BEGIN INPUT FOR THIS TASK

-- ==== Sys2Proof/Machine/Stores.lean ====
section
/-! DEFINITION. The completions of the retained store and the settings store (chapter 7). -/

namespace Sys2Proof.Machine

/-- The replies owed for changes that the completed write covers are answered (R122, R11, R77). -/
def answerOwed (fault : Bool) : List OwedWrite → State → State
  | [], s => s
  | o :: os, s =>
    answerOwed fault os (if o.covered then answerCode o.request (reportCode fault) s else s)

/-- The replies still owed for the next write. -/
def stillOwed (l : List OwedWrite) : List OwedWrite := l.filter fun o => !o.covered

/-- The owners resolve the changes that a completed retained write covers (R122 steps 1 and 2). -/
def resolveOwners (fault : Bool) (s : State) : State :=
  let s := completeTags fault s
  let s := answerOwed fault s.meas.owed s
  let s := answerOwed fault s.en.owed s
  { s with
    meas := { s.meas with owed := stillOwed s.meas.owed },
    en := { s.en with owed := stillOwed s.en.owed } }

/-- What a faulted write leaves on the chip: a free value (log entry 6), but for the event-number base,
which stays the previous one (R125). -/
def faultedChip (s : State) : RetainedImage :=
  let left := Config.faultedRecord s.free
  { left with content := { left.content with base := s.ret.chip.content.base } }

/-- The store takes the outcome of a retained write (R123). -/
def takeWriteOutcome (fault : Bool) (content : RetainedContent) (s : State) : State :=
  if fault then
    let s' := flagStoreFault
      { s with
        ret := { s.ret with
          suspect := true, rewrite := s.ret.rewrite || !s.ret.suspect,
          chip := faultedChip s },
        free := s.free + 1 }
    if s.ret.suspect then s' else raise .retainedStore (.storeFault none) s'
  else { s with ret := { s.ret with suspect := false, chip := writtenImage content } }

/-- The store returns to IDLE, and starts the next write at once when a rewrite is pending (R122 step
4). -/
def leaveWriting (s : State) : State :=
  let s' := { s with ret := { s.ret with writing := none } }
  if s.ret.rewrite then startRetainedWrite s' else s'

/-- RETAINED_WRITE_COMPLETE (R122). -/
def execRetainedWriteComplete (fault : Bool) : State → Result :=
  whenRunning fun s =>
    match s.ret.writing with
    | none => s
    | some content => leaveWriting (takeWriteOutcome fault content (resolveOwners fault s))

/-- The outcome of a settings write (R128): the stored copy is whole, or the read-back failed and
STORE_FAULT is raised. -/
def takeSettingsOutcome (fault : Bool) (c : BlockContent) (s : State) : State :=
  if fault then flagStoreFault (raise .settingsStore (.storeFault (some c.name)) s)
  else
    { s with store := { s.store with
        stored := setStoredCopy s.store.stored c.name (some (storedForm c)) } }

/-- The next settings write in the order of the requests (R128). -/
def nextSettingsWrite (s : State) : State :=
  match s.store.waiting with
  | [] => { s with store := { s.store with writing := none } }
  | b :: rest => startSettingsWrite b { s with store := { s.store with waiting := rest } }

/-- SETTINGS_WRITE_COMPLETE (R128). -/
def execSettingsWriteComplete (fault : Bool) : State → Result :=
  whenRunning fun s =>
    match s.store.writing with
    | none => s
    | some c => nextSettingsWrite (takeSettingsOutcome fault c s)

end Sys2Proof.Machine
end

END INPUT FOR THIS TASK

AIM OF THE EXERCISE: With "none" as the search word, count the matching lines in the records and give the number alone.

SOLUTION TO THIS PROBLEM: 5